Conseguí dejar atrás Sevilla y el camino se hizo fácil. En esos días más de la mitad de España seguía siendo leal al gobierno del Frente Popular, al gobierno legal, elegido democráticamente. En mi camino a Madrid, sólo tuve que bordear Córdoba capital donde el Alzamiento también había tenido éxito. Viajé en coches, en camiones. Llegué a Madrid antes del cerco. Contacté con mis compañeros de la CNT pero no me gustó cómo se estaban organizando. El feudo fuerte de la CNT-FAI era Barcelona y hacia allí proseguí.

Llegar a Barcelona fue como llegar al Paraíso.
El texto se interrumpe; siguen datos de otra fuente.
theorem issueBr_runs {op : BrOp} {rb : RegNo} {off : Half} (h : Issues s tid (.br op ra rb off)) {p : Prop} [Decidable p]
    (hp : brTaken op (regOf s tid ra) (regOf s tid rb) = true ↔ p) :
    issueBr op tid ra rb off s = .next (if p then jump (afterFetch s tid) tid.toNat ((threadOf s tid.toNat).pc + 4 * off.signExtend 64)
      else advance (afterFetch s tid) tid.toNat 4) := by
  refine congrArg _ ((issue_runs h _).trans ?_)
  simp only [threadOf_afterFetch, target_eq, ← hp]
  rfl

theorem issueDjnz_runs {i : Olx} (h : Issues s tid i) {k : Nat} (off : BitVec k) :
    issueDjnz i tid ra off s = .next
      (let g := setThread (afterFetch s tid) tid.toNat ((threadOf s tid.toNat).write ra.toNat (regOf s tid ra - 1))
       if regOf s tid ra = 1 then advance g tid.toNat 4 else jump g tid.toNat ((threadOf s tid.toNat).pc + 4 * off.signExtend 64)) := by
  refine congrArg _ ((issue_runs h _).trans ?_)
  simp only [threadOf_afterFetch, target_eq, ne_eq, sub_eq_zero, ite_not]
  rfl

theorem execJal_runs {off : BitVec 26} (h : Issues s tid (.jal off)) :
    execJal tid off s = .next (jump (setThread (afterFetch s tid) tid.toNat ((threadOf s tid.toNat).write 31 ((threadOf s tid.toNat).pc + 4)))
      tid.toNat ((threadOf s tid.toNat).pc + 4 * off.signExtend 64)) := by
  refine congrArg _ ((issue_runs h _).trans ?_)
  simp only [linkJump, threadOf_afterFetch, target_eq]
  rfl

theorem execJ_runs {off : BitVec 26} (h : Issues s tid (.j off)) :
    execJ tid off s = .next (jump (afterFetch s tid) tid.toNat ((threadOf s tid.toNat).pc + 4 * off.signExtend 64)) := by
  refine congrArg _ ((issue_runs h _).trans ?_)
  simp only [threadOf_afterFetch, target_eq]

theorem execJalr_runs {rd : RegNo} {imm : Half} (h : Issues s tid (.jalr rd ra imm)) :
    execJalr tid rd ra imm s = .next (if (regOf s tid ra + imm.signExtend 64).toNat % 4 ≠ 0
      then trap (afterFetch s tid) tid.toNat { cause := causeMisalign, v0 := regOf s tid ra + imm.signExtend 64 }
      else linkJump (afterFetch s tid) tid.toNat rd.toNat 4 (regOf s tid ra + imm.signExtend 64)) := by
  refine congrArg _ ((issue_runs h _).trans ?_)
  simp only [threadOf_afterFetch]
  rfl

theorem execJalx_runs {rd : RegNo} {imm : BitVec 42} (h : Issues s tid (.jalx rd imm)) :
    execJalx tid rd imm s = .next (jump (setThread (afterFetch s tid) tid.toNat ((threadOf s tid.toNat).write rd.toNat ((threadOf s tid.toNat).pc + 8)))
      tid.toNat ((threadOf s tid.toNat).pc + 4 * imm.signExtend 64)) := by
  refine congrArg _ ((issue_runs h _).trans ?_)
  simp only [linkJump, threadOf_afterFetch, target_eq]
  rfl

end

/-- Settles O6: each branch goes by the comparison of R142, each jump to the target of its offset or register. -/
theorem controlFlowTargets : Obligations.ControlFlowTargets := by
  unfold Obligations.ControlFlowTargets
  intro s tid rd ra rb off off20 off26 imm42 a b t f x
  refine ⟨fun h => issueBr_runs h (by simp [brTaken, a, b]), fun h => issueBr_runs h (by simp [brTaken, a, b]),
    fun h => issueBr_runs h BitVec.slt_iff_toInt_lt, fun h => issueBr_runs h (by simp [brTaken, BitVec.slt_eq_decide, a, b]),
    fun h => issueBr_runs h BitVec.ult_iff_toNat_lt, fun h => issueBr_runs h (by simp [brTaken, BitVec.ult_eq_decide, a, b]),
    execJal_runs, execJ_runs, fun h hal => (execJalr_runs h).trans ?_, fun h hmis => (execJalr_runs h).trans (congrArg _ (if_pos hmis)),
    execJalx_runs, fun h => issueDjnz_runs h off, fun h => issueDjnz_runs h off20⟩
  rw [if_neg (not_not.2 hal), linkJump, threadOf_afterFetch]
  rfl

/-! ### Bounds checks (05 R145) -/

theorem inBounds_iff (sgn : Bool) (v lo hi : Dword) :
    inBounds sgn v lo hi = true ↔ if sgn then lo.toInt ≤ v.toInt ∧ v.toInt < hi.toInt else lo.toNat ≤ v.toNat ∧ v.toNat < hi.toNat := by
  cases sgn
  · simp [inBounds, BitVec.ult_eq_decide]
  · simp [inBounds, BitVec.slt_eq_decide]

section
variable {s : State} {tid : Tid} {sgn : Bool} {ra rb : RegNo}

theorem checkBounds_pass (t : Nat) {v lo hi : Dword} (desc : Dword) (h : inBounds sgn v lo hi = true) :
    checkBounds s t sgn v lo hi desc = advance s t 4 := if_pos h

theorem checkBounds_trap (t : Nat) {v lo hi : Dword} (desc : Dword) (h : ¬ inBounds sgn v lo hi = true) :
    checkBounds s t sgn v lo hi desc = trap s t { cause := causeBounds, v0 := v, v1 := lo, v2 := hi, v3 := desc } := if_neg h

theorem execChk_runs {rd : RegNo} (h : Issues s tid (.chk sgn rd ra rb)) :
    execChk tid sgn rd ra rb s = .next (checkBounds (afterFetch s tid) tid.toNat sgn (regOf s tid ra) (regOf s tid rb) (regOf s tid rd) 0) := by
  refine congrArg _ ((issue_runs h _).trans ?_)
  simp only [threadOf_afterFetch]
  rfl

theorem execChki_runs {imm : BitVec 21} (h : Issues s tid (.chki ra imm)) :
    execChki tid ra imm s = .next (checkBounds (afterFetch s tid) tid.toNat false (regOf s tid ra) 0 (imm.setWidth 64) 0) := by
  refine congrArg _ ((issue_runs h _).trans ?_)
  simp only [threadOf_afterFetch]
  rfl

theorem execChkd_runs (h : Issues s tid (.chkd sgn ra rb)) :
    execChkd tid sgn ra rb s = .next (runChkd (afterFetch s tid) tid.toNat sgn ra rb []) :=
  congrArg _ (issue_runs h _)

end

theorem MemClass.isMem_iff {c : MemClass} : c.isMem = true ↔ c = .sram ∨ c = .hbm ∨ c = .ddr := by cases c <;> decide

section
variable {w : Way} (h : w.cls.isMem = true)
include h

/-- Device memory is not the control space. -/
theorem ctlMisfit_of_isMem (a n : Nat) (write : Bool) : ctlMisfit w a n write = false := by
  rcases MemClass.isMem_iff.1 h with hc | hc | hc <;> rw [ctlMisfit, hc] <;> rfl

theorem requestLoad_of_isMem (s : State) (t a n : Nat) : requestLoad s t a n w = (.now (readLe s a n), s) := by
  rcases MemClass.isMem_iff.1 h with hc | hc | hc <;> rw [requestLoad, hc]

end

/-- A load of an instruction with several accesses that is granted in device memory through a pane of type 0 has its value at once. -/
theorem loadOne_granted {s s' : State} {t a n : Nat} {m : Multi} {w : Way} (hnew : m.got[m.at_]? = none)
    (hway : accessWay s t a n .read = (.ok w, s')) (hmem : w.cls.isMem = true) (htype : w.mtype = 0) :
    loadOne s t a n m = (some (readLe s' a n), dtrace s' t 0 n a (BitVec.ofNat 64 (readLe s' a n))) := by
  simp only [loadOne, hnew, hway, ctlMisfit_of_isMem hmem, requestLoad_of_isMem hmem, htype, Bool.false_eq_true, if_false, if_true]

section
variable {s s1 s2 : State} {t d lo hi : Nat} {sgn : Bool} {ra rb : RegNo} (hd : ((threadOf s t).reg rb.toNat).toNat = d) (hlow : d < 2 ^ 52)
include hd hlow

theorem runChkd_misaligned (hmis : d % 16 ≠ 0) (got : List Dword) : runChkd s t sgn ra rb got = trap s t (misalign d) := by
  simp only [runChkd, hd]
  rw [if_neg (not_le.2 hlow), if_pos hmis]

theorem runChkd_loaded (hal : d % 16 = 0) (hlo : loadOne s t d 8 ⟨.chkd sgn ra rb, 0, [], 0⟩ = (some lo, s1))
    (hhi : loadOne s1 t (d + 8) 8 ⟨.chkd sgn ra rb, 0, [BitVec.ofNat 64 lo], 1⟩ = (some hi, s2)) :
    runChkd s t sgn ra rb [] =
      checkBounds s2 t sgn ((threadOf s t).reg ra.toNat) (BitVec.ofNat 64 lo) (BitVec.ofNat 64 hi) (BitVec.ofNat 64 d) := by
  simp only [runChkd, hd]
  rw [if_neg (not_le.2 hlow), if_neg (not_not.2 hal)]
  simp only [hlo, List.isEmpty_nil, if_true, hhi]

end

/-- Settles O9: a check passes a value within its range and traps BOUNDS on any other. -/
theorem boundsChecks : Obligations.BoundsChecks := by
  unfold Obligations.BoundsChecks
  intro s tid sgn rd ra rb imm f t v inside info
  refine ⟨fun h hin => ?_, fun h hout => ?_, fun h hin => ?_, fun h hout => ?_, fun h hlow hmis => ?_, ?_, fun lo hi hle hin => ?_⟩
  · exact (execChk_runs h).trans (congrArg _ (checkBounds_pass t 0 ((inBounds_iff sgn _ _ _).2 hin)))
  · exact (execChk_runs h).trans (congrArg _ (checkBounds_trap t 0 (mt (inBounds_iff sgn _ _ _).1 hout)))
  · exact (execChki_runs h).trans (congrArg _ (checkBounds_pass t 0 ((inBounds_iff false _ _ _).2 hin)))
  · exact (execChki_runs h).trans (congrArg _ (checkBounds_trap t 0 (mt (inBounds_iff false _ _ _).1 hout)))
  · exact (execChkd_runs h).trans (congrArg _ (runChkd_misaligned (by rw [threadOf_afterFetch]; rfl) hlow hmis []))
  · intro d a1 s1 a2 s2 w1 w2 h hlow hal ha1 hmem1 htype1 ha2 hmem2 htype2 lo hi
    have hrun : runChkd f t sgn ra rb [] = checkBounds s2 t sgn ((threadOf f t).reg ra.toNat) lo hi (BitVec.ofNat 64 d) :=
      runChkd_loaded (by rw [threadOf_afterFetch]; rfl) hlow hal (loadOne_granted rfl (Prod.ext ha1 rfl) hmem1 htype1)
        (loadOne_granted rfl (Prod.ext ha2 rfl) hmem2 htype2)
    refine (execChkd_runs h).trans (congrArg _ (hrun.trans ?_))
    rw [threadOf_afterFetch]
    rfl
  · obtain ⟨hmin, hmax⟩ := hin
    omega

/-! ### Traps (06 R180, R182) -/

section
variable {s : State} {t : Nat} (k : TrapInfo) (saved : Dword)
En Barcelona se pusieron en marcha todos los sueños anarquistas. El pueblo no necesitó ni siquiera que lo dirigieran, se colectivizaron fábricas, transportes, empresas. Todo pasó a manos de sus legítimos dueños, “la tierra para quien la trabaja”, pues las empresas, igual, y los trenes, los autobuses. Todo. ¡Qué algarabía! Las personas se tuteaban, se llamaban por su nombre, nadie era más que nadie. No había soldados, eran milicianos. Las paredes estaban tapizadas con el rojo y negro, color de la CNT- FAI. Los tranvías llevaban impresos los logos de la CNT. Todo me resultó fácil nada más llegar. Vivía con varios compañeros cerca de Montjuit, conseguí trabajo en una fábrica de bombas. La gente al principio estaba exultante, íbamos a poner en práctica nuestros sueños, la vida iba a ser más fácil, justa y agradable para los trabajadores. Podrás ver fotos de aquella época de hombres y mujeres sonriendo en camiones que iban al frente a luchar, que paseaban por las calles con rifles y armas contentos de luchar. Sólo era el principio.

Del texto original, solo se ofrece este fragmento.